The crowd demonstrated in front of Haniyeh’s home until the delegation returned to its residence in the Movenpick Hotel, where they started an open-ended sit-in. But at 1 a.m. April 24, security men from Gaza’s government asked the crowd to leave to preserve the security of the delegations, activist Fadi al-Sheikh Yussuf told Al-Monitor.

On the afternoon of April 24, the number of demonstrators in front of Haniyeh’s house turned into hundreds after the martyrs’ families, those who have not received their salaries and the unemployed joined.

Fathi al-Najjar, a participant in the rally, told Al-Monitor, “For seven years, my salary has stopped coming from the government in Ramallah because of malicious reports. I have three girls with disabilities who need special attention. I hope that the reconciliation succeeds so that I can get my salary back and security prevails. In seven years, I have turned from a resister to a beggar.”

On the implementation of the agreement, Ramallah government spokesman Ihab Bseiso told Al-Monitor, “The next government will have a specific task: arrange for the elections,” explaining that the five-week deadline to form a government has been set by Palestinian law, and that the countdown started as soon as the agreement was signed.

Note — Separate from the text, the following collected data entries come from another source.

-- ==== Sys2Proof/Machine/Control.lean ====
section
/-! DEFINITION. Control.lean: the command words that start no DRAW (44_control_commands.md sections 1, 3 and 4). -/

namespace Sys2Proof.Machine

/-- CLEAR (R204): the same while IDLE and while BUSY (R200). Its other fields are ignored (R84). -/
def execClear (_mode _zoom : BitVec 3) (_remapEn : Bool) (s : State) : Outcome := .next s.clearStatus

/-- NOP (R205): changes no state, whether IDLE or BUSY. Its other fields are ignored (R84). -/
def execNop (_mode _zoom : BitVec 3) (_remapEn : Bool) (s : State) : Outcome := .next s

/-- ILLEGAL_CMD: raises ILLEGAL_CMD while IDLE (R221), and is dropped while BUSY (R203). -/
def execIllegalCmd (_w : Word) (s : State) : Outcome :=
  .next (if s.busy then s.markDropped else s.raiseImmediate)

end Sys2Proof.Machine
end

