-- ==== Sys2Proof/Machine/Step.lean ====
section
/-! DEFINITION. Step.lean: one step of the machine. What comes next is settled in HostPort.lean and Engine.lean; where it
is a decoded instruction, the step is its meaning. -/

namespace Sys2Proof.Machine

/-- The outcome of an event: a decoded instruction is run. -/
def Event.outcome : Event → Host.Outcome State Fault Refusal
  | .run i t => exec i t
  | .settled o => o

/-- One step: a part of the commit step in progress, or one action of R267 (log entries 1 and 2). -/
def step (s : State) : Host.Outcome State Fault Refusal := s.nextEvent.outcome

/-- The state in which the next step runs the instruction with bits `w`, of which the opcode table gives the lowest
`nbits`, the bits above them 0: as a CMD write, or as the record the walk fetches next (log entry 13). -/
def State.withFetchWord (s : State) (nbits w : Nat) : State :=
  match formatOfBits nbits with
  | .cmd => s.withCmdWrite (BitVec.ofNat 32 (w % 2 ^ nbits))
  | .indexRec => s.withRecord (BitVec.ofNat 32 (w % 2 ^ nbits))

end Sys2Proof.Machine
end

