-- ==== Sys2Proof/Safety.lean ====
section
/-! DEFINITION. Safety.lean: the terms in which claims are stated: the invariant of the machine, what "nothing else
changed" means, and the host's moves as steps. -/

namespace Sys2Proof.Machine

/-- STATUS keeps its form: at most one of BUSY, DONE and ERR is 1, ERR_CODE is nonzero exactly when ERR = 1 (R27), and it
is never a reserved code (R237). -/
def State.statusWf (s : State) : Bool :=
  !(s.busy && s.status.done) && !(s.busy && s.status.err) && !(s.status.done && s.status.err) &&
  (decide (s.status.errCode ≠ 0#4) == s.status.err) && decide (s.status.errCode.toNat ≤ 10)

/-- The implementation parameters are in their ranges (R5, R7). -/
def State.paramsWf (s : State) : Bool :=
  decide (1 ≤ s.params.nzoom) && decide (s.params.nzoom ≤ 8) &&
  decide (1 ≤ s.params.srcSize) && decide (s.params.srcSize ≤ 2 ^ 32) &&
  decide (1 ≤ s.params.fbPixels) && decide (s.params.fbPixels ≤ 2 ^ 32)

/-- What R143's checks have established, once a walk runs: the zoom level exists, the clip is not empty, the destination
is legal, and a remap table that the mode uses is there and in SRC. -/
def State.checksHold (s : State) : Bool :=
  decide (s.latch.zoom.toNat < s.params.nzoom) && !s.emptyClip && s.dstLegal &&
  (!s.latch.mode.usesRemap || (s.latch.remapEn && s.inSrc s.regs.remapBase.toNat 256))

/-- The decoded values are where the walk stands: every finished row has WIDTH values, the open row one for each visible
column it has passed, each given once (R154). -/
def State.rowsWf (s : State) (w : Walk) : Bool :=
  decide (w.rows.length = w.y) && (w.rows.all fun row => decide (row.length = s.regs.width.toNat)) &&
  match w.phase with
  | .skipRows _ => decide (w.y = 0) && decide (w.row = [])
  | .rowStart => decide (w.y ≤ s.regs.height.toNat) && decide (w.row = [])
  | .records =>
    decide (w.y < s.regs.height.toNat) &&
    decide (w.row.length = min w.col s.lim - s.regs.skipLeft.toNat)

/-- A walk runs only while BUSY, after R143's checks, and its values are in place. -/
def State.walkWf (s : State) : Bool :=
  match s.walk with
  | none => true
  | some w => s.busy && s.checksHold && s.rowsWf w

/-- The invariant of the machine. -/
def State.Inv (s : State) : Prop :=
  s.statusWf = true ∧ s.paramsWf = true ∧ s.walkWf = true ∧ s.memWf = true

/-- FB and AP hold the same at every cell. -/
def State.samePlanes (s t : State) : Prop := ∀ p, t.fbAt p = s.fbAt p ∧ t.apAt p = s.apAt p

/-- Nothing changed but the cell `p` of FB and of AP. -/
def State.sameExceptCell (p : Nat) (s t : State) : Prop :=
  t = { s with fb := t.fb, ap := t.ap } ∧ ∀ q, q ≠ p → t.fbAt q = s.fbAt q ∧ t.apAt q = s.apAt q

/-- A cell of the clip rectangle (R156). -/
def State.isClipCell (s : State) (p : Nat) : Prop :=
  ∃ y x, y < s.regs.height.toNat ∧ x < s.regs.width.toNat ∧ p = s.clipCell y x

/-- The walk has decoded every row, and the write phase is next (R155). -/
def State.readyToWrite (s : State) (w : Walk) : Prop :=
  s.walk = some w ∧ w.phase = .rowStart ∧ w.y = s.regs.height.toNat

/-- The columns `k` of a run that are visible, for a run of length `n` that starts at sprite column `col`: those with
`SKIP_LEFT ≤ col + k < SKIP_LEFT + WIDTH` (R150, R151). -/
def State.visibleColumns (s : State) (col n : Nat) : List Nat :=
  (List.range n).filter fun k => decide (s.regs.skipLeft.toNat ≤ col + k) && decide (col + k < s.lim)

/-- Column `k` of a drawable run passes every check of its colour record (R148). -/
def State.goodColumn (s : State) (w : Walk) (k : Nat) : Prop :=
  w.pc + 4 * k + 4 ≤ w.endc ∧ w.pc + 4 * k + 4 ≤ s.params.srcSize ∧ (s.srcColour (w.pc + 4 * k)).a ≠ 0#8

/-- A DRAW of `s` has ended with the error of code `code`, a number of the table of 60_exceptions.md section 1 (R232). -/
def State.endedWith (s : State) (code : BitVec 4) : State :=
  { s with eng := .idle, walk := none,
           status := { done := false, err := true, dropped := s.status.dropped, errCode := code } }

/-- The state with `a` as the next entry of the agenda. -/
def State.facing (s : State) (a : Action) : State := { s with agenda := a :: s.agenda }

/-- The DRAW form of a mode. -/
def drawInstr : Mode → BitVec 3 → Bool → Instr
  | .normal => .drawNormal
  | .colourRemap => .drawColourRemap
  | .crashRemap => .drawCrashRemap
  | .transparent => .drawTransparent
  | .transparentRemap => .drawTransparentRemap
  | .blackRemap => .drawBlackRemap

/-- The bits of a read-write register that are used (R22, R24): 0 for the registers a host cannot write. -/
def RegName.mask : RegName → Word
  | .cmd => 0#32
  | .status => 0#32
  | .cfg => 0x1#32
  | .skipTop => 0xFFFF#32
  | .skipLeft => 0xFFFF#32
  | .width => 0xFFFF#32
  | .height => 0xFFFF#32
  | .dstOff => 0xFFFFFFFF#32
  | .dstPitch => 0xFFFFFFFF#32
  | .spriteBase => 0xFFFFFFFF#32
  | .remapBase => 0xFFFFFFFF#32

/-- `OnCmdWrite(w)` of R200, its cases in the order shown there. -/
def State.onCmdWrite (s : State) (w : Word) : State :=
  if s.busy then
    (if w.getLsbD 0 || illegalWord w then s.markDropped
     else if w.getLsbD 1 then s.clearStatus
     else s)
  else if illegalWord w then s.raiseImmediate
  else if w.getLsbD 1 then s.clearStatus
  else if w.getLsbD 0 then
    { s with eng := .busy,
             latch := { mode := (match (w.extractLsb' 4 3).toNat with
                          | 0 => .normal | 1 => .colourRemap | 2 => .crashRemap | 3 => .transparent
                          | 4 => .transparentRemap | _ => .blackRemap),
                        zoom := w.extractLsb' 8 3, remapEn := w.getLsbD 12,
                        anim := s.apPresent && !s.animDisable },
             status := { s.status with done := false, err := false, errCode := 0#4 } }
  else s

/-- The steps after which a commit step that begins with an empty agenda is surely over (R159): its start, the skipped
rows, per drawn row its headers, at most SKIP_LEFT + WIDTH records and its end, and the write phase. -/
def State.commitBound (s : State) : Nat :=
  s.regs.skipTop.toNat + s.regs.height.toNat * (s.lim + 2) + 3

end Sys2Proof.Machine
end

Bseiso said it is likely “the government will not be political, but technocratic,” explaining that the resignation of both governments will be announced at the end of the consultation on a consensus government, and not before, so that there will not be a political and administrative vacuum.

“It is likely to be a government of technocrats so its credibility isn't challenged when the elections come,” he added, stressing that this government must be presented to the Palestinian Legislative Council as soon as it is formed. He pointed out the importance that the Legislative Council start convening in the context of promoting the reconciliation.

Atallah said what is important is that the agreement gets implemented. He said that some “landmines” have not been defused and that other issues — such as the security file, which was not discussed in detail — have not been settled. He also said there is the issue of the Qassam Brigades, Hamas’ military wing in the Gaza Strip. He added, “The agreement avoided raising these sensitive issues. They agreed on what was already agreed upon, and they didn’t discuss what they couldn’t agree on. It was a minimal agreement.”